Thursday morning, I learned how to foster cultural diversity and acceptance through baby times. I listened to the work and goals of an Anti-Black Racism group. For lunch, I had a fantastic conversation with an archival librarian about censorship and how it affects queer librarians. However, the highlight of the conference for me was the “PLA President’s Program: The Black Librarian in America”. I listened to the words of the Librarian of Congress as she listed the accomplishments of black librarians past and present and emphasized the importance of the work we do, even as such a small minority in the profession. I mentally devoured every word of the panelists, each highly accomplished librarian, as they candidly shared their paths and experiences as black librarians in America. I lamented with my fellow librarians in the room as they shared their less-than-optimal experiences and sought motivation and advice on how to excel and overcome environments that wanted them to fail so clearly. I, in my hesitance, shared my story at the microphone, pleading for some form of motivation as I have been in a war for equity in materials in my own branch. I entered this program unclear of my future in libraries, ready to surrender and admit defeat. I left this program feeling reenergized, strengthened, and ready to reclaim my place as a librarian with a newfound network of librarians of all backgrounds behind me. Thursday was about reignition and emboldening.

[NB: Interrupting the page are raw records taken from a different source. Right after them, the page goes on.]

/-- Restarted control firmware makes its first watchdog kick (R33): the device returns to PREV, or to Bring-up if
the datapath was off; an abandoned command shows its RESULT (R51). -/
def State.firstKick (s : State) : State :=
  let s := s.onlyIf s.cfw.abandoned fun s => s.fset F.cfw_RESULT_RESULT 3
  let off := s.dev.datapathOff
  let s := s.onlyIf (s.fget F.dev_MODE_REQ_STATUS == 1) fun s => s.fset F.dev_MODE_REQ_STATUS 2
  let s := { s with
    dev := { s.dev with fwRunning := true, fwRestarting := false, datapathOff := false }
    cfw := { s.cfw with abandoned := false } }
  s.setMode (if off then .bringUp else s.dev.prev) 3 hwMaster

/-! ## Rails, clocks and full reset (R39, R40, R44) -/

/-- Code of a rail state (R474). -/
def railCode : RailState → Nat
  | .off => 0 | .ok => 1 | .warn => 2 | .out => 3 | .fatal => 4

/-- Nominal voltage of rail index r - 1, in mV (R485). -/
def railNominal (i : Nat) : Nat := [700, 800, 800, 1200, 900, 1800, 1050, 400, 1800, 1800].getD i 1800

/-- Every non-AON rail is in its window: OK or WARN (R448). -/
def State.railsIn (s : State) : Bool :=
  (List.range 9).all fun i => s.fget (F.svc_RAIL_STATE i) == 1 || s.fget (F.svc_RAIL_STATE i) == 2

/-- Some non-AON rail is below its off threshold (R33 Dormant). -/
def State.railOff (s : State) : Bool := (List.range 9).any fun i => s.fget (F.svc_RAIL_STATE i) == 0

/-- Every full-reset source is released (R33, R39). -/
def State.sourcesReleased (s : State) : Bool :=
  !s.dev.rstLow && !(s.dev.perstLow && s.flag F.dev_RESET_CFG_PERST_FULL)

/-- The registers kept outside the reach of a full reset: the always-on pages and DEVICE.FATAL (R40). -/
def keepAon (k : Nat) : Bool :=
  (decide (0x2A0 * 0x80000 ≤ k) && decide (k < 0x2A2 * 0x80000)) || k == F.dev_FATAL_CODE.key || k == F.dev_FATAL_CLASS.key

/-- The counters of the always-on pages. -/
def keepAonCtr (k : Nat) : Bool := decide (0x2A0 * 0x4000 ≤ k) && decide (k < 0x2A2 * 0x4000)

/-- The flash slot that an UPDATE was writing: a full reset during step 3 leaves it invalid (R443). DESIGN CHOICE (log 115): step 3
lasts until the command ends. -/
def Sec.slotsCut (x : Sec) : List Nat := (x.cmd.bind fun c => c.slot).toList

/-- Everything outside the always-on domain returns to its reset state (R40); pins, fuses and the model's own
fields stay. -/
def State.aonOnly (s : State) (mode : Mode) : State :=
  State.showSec { State.reset with
    fields := spDrop (fun k => !keepAon k) s.fields
    ctrs := spDrop (fun k => !keepAonCtr k) s.ctrs
    hold := spDrop (fun k => !keepAonCtr k) s.hold
    dev := { State.reset.dev with
      mode := mode, rstLow := s.dev.rstLow, perstLow := s.dev.perstLow, aonOn := s.dev.aonOn
      strapSide := s.dev.strapSide, strapSrc := s.dev.strapSrc }
    fuses := s.fuses
    svc := { s.svc with conMbox := none, conMboxRun := false, badSlots := s.sec.slotsCut ++ s.svc.badSlots }
    dbg := { State.reset.dbg with challengeNo := s.dbg.challengeNo + 1, tap := s.dbg.tap }
    out := s.out
    free := s.free
    pending := s.pending }

/-- Leave Reset for Boot when every source is released, the root PLL is locked, XO_IN is present and every rail is
in its window; TWIN_SIDE and BOOT_SRC are sampled (R33, R44, R492). -/
def State.leaveReset (s : State) : State :=
  if s.dev.mode = .reset && s.sourcesReleased && s.railsIn && s.flag F.svc_SVC_STATUS_XO_PRESENT &&
      s.flag F.svc_SVC_STATUS_ROOT_LOCK then
    let s := s.fsets [(F.dev_BOOT_SRC, s.dev.strapSrc), (F.twin_TWIN_STATUS_SIDE, b2n s.dev.strapSide)]
    s.setMode .boot 0 hwMaster
  else s

/-- RESET_CAUSE of a full reset: the source, FROM_QUAR, and what was set while already in Reset (R50). -/
def State.resetCause (s : State) (bit : Nat) : Nat :=
  let old := if s.dev.mode = .reset then
    s.fget F.dev_RESET_CAUSE_CAUSE else 0
  old ||| 2 ^ bit ||| (if s.dev.mode = .quarantine then 32 else 0)

/-- A full reset (R39, R40): cause bit 0 POR, 1 PIN, 2 PERST, 3 CMD, 4 CONSOLE. -/
def State.fullReset (s : State) (bit : Nat) : State :=
  let cause := s.resetCause bit
  let s := (s.abortTest.aonOnly .reset).fset F.dev_RESET_CAUSE_CAUSE cause
  (s.jrnl 2 hwMaster 0 (leBytes 4 cause)).leaveReset

/-- PERST_N still low when PERST_FULL becomes 1 causes a full reset (R39). -/
def State.perstFollow (s : State) : State :=
  if s.dev.perstLow && s.flag F.dev_RESET_CFG_PERST_FULL && s.live then s.fullReset 2 else s

/-- Power outside the always-on domain is lost: Dormant (R33). -/
def State.toDormant (s : State) : State :=
  if s.dev.mode = .dormant then s
  else (s.abortTest.aonOnly .dormant).emit (.conNotice 1 [0])

/-! ## Boot (R426) -/

/-- The pages whose READY becomes 1 at the end of Boot (R46, and each chapter's page rule). An octet's PLL A is on and not yet locked
then (R278). -/
def bootReadyPages : List Nat := [0x0, 0x40, 0x80, 0x90, 0x2C0, 0x220, 0x240, 0x260, 0x270, 0x280]

/-- Boot ends: BOOT fields, READY bits, the BOOT record (R45, R46, R463). -/
def State.bootEnds (s : State) (image ms : Nat) : State :=
  let s := s.fsets [(F.dev_BOOT_IMAGE, image), (F.dev_BOOT_TIME, min ms 0xFFFF)]
  let s := (bootReadyPages.foldl (fun s p => s.setReady p true) s).showSec
  s.jrnl 3 hwMaster 0 (leBytes 4 (s.storedReg .warden 0 0x64) ++ leBytes 4 (s.storedReg .warden 0x280 0x48))

/-- The order in which the slots are tried (R425). -/
def slotOrder (src : Nat) : List Nat := match src with
  | 1 => [1, 0] | 2 => [0] | _ => [0, 1]

/-- Try the slots in order; a failure is recorded in SEC_STATUS (R426 steps 3 and 4). A control image is copied to control SRAM before
it is verified. DESIGN CHOICE (log 115): a slot marked invalid (R443) fails as one whose header is invalid. -/
def State.trySlots (s : State) (b : BootInput) : List Nat → State
  | [] =>
    let s := s.bootEnds 0 b.ms
    { s with dev := { s.dev with datapathOff := true } }.setMode .service 4 hwMaster
  | i :: l =>
    let sl := if i = 0 then b.slot0 else b.slot1
    let e := if s.svc.badSlots.contains i then 1 else slotErr s.fuses sl
    if e ≠ 0 then
      let s := s.copyImage (if s.svc.badSlots.contains i then none else copiedBody s.fuses sl)
      (s.fset (if i = 0 then F.sec_SEC_STATUS_BOOT_ERR0 else F.sec_SEC_STATUS_BOOT_ERR1) e).trySlots b l
    else match sl with
      | none => s
      | some sl =>
        let s := s.sramLoad (leAt sl.image 20 4) (imageBody sl.image)
        let s := { s with sec := { s.sec with run := runningOf sl }, dev := { s.dev with fwRunning := true } }
        ((s.fset F.sec_CTL_CORE_CTRL_RUN 1).bootEnds (i + 1) b.ms).setMode .bringUp 0 hwMaster

/-- Boot ends in Quarantine (R35): the security page is READY at the end of Boot however it ends (R444). -/
def State.bootFatal (s : State) (cls code : Nat) : State := (s.fatal cls code []).setReady 0x280 true

/-- Warden finishes Boot (R426): self-checks and fuses first, then the slots. -/
def State.bootComplete (s : State) (b : BootInput) : State :=
  if s.dev.mode != .boot then s
  else if !b.romOk then s.bootFatal 4 0x4111
  else if !b.sramOk then s.bootFatal 4 0x4112
  else if fusesBad b.fuses then s.bootFatal 5 0x5111
  else if !lifecycleValid b.fuses s.fuses.lifecycle then s.bootFatal 5 0x5112
  else s.trySlots b (slotOrder (s.fget F.dev_BOOT_SRC))

/-- Leave Bring-up with a role (R33, R38). -/
def State.leaveBringUp (s : State) (dest : Mode) (cause : Nat) : State := s.setMode dest cause hwMaster

/-- With ROLE non-zero and the slot core READY, Bring-up is left, or twin discovery begins (R33, R38, R331). -/
def State.bringUpExit (s : State) : State :=
  if s.dev.mode != .bringUp || !s.ready 0x80 then s
  else match s.fget F.dev_ROLE_ROLE with
    | 1 => s.leaveBringUp .standalone 1
    | 3 => s.leaveBringUp .forerunner 1
    | 2 => if s.twin.discovering then s
      else { s with twin := { s.twin with discovering := true, timedOut := false, heard := false } }
    | _ => s

end Sys2Proof.Machine
end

The fun came to an end Friday. However, I attended a session focusing on teens, which will help my library tremendously. I will be able to take back information to aid my teen specialist in not just catching but keeping teens’ interest in our community. I gained insight into more effectively injecting diversity into our collection development, ordering, and organizing, which will be extremely beneficial for me as a manager. I learned an innovative method of engaging patrons through Lit Kits. The greatest surprise of the conference was the exclusive discussion with Mychal Threets for the scholarship recipients! I ended my conference experience at the Closing Session with sincere inspiration from the current PLA President and transparent laughs and words of truth from Dulcé Sloan. Friday was about actualization.

I could never have imagined the impact this conference would have on me. I can imagine the impact my knowledge will have on my library. I know this was more than a conference; it was an experience. But more than that, it was a necessity. I cried, I related, I questioned, I hugged, I held hands, I encouraged, I was encouraged. This conference transformed into a haven for so many librarians on the brink. This conference was about transparency, enlightenment, and apperception. This conference was the beginning of a revolution. Thank you, PLA!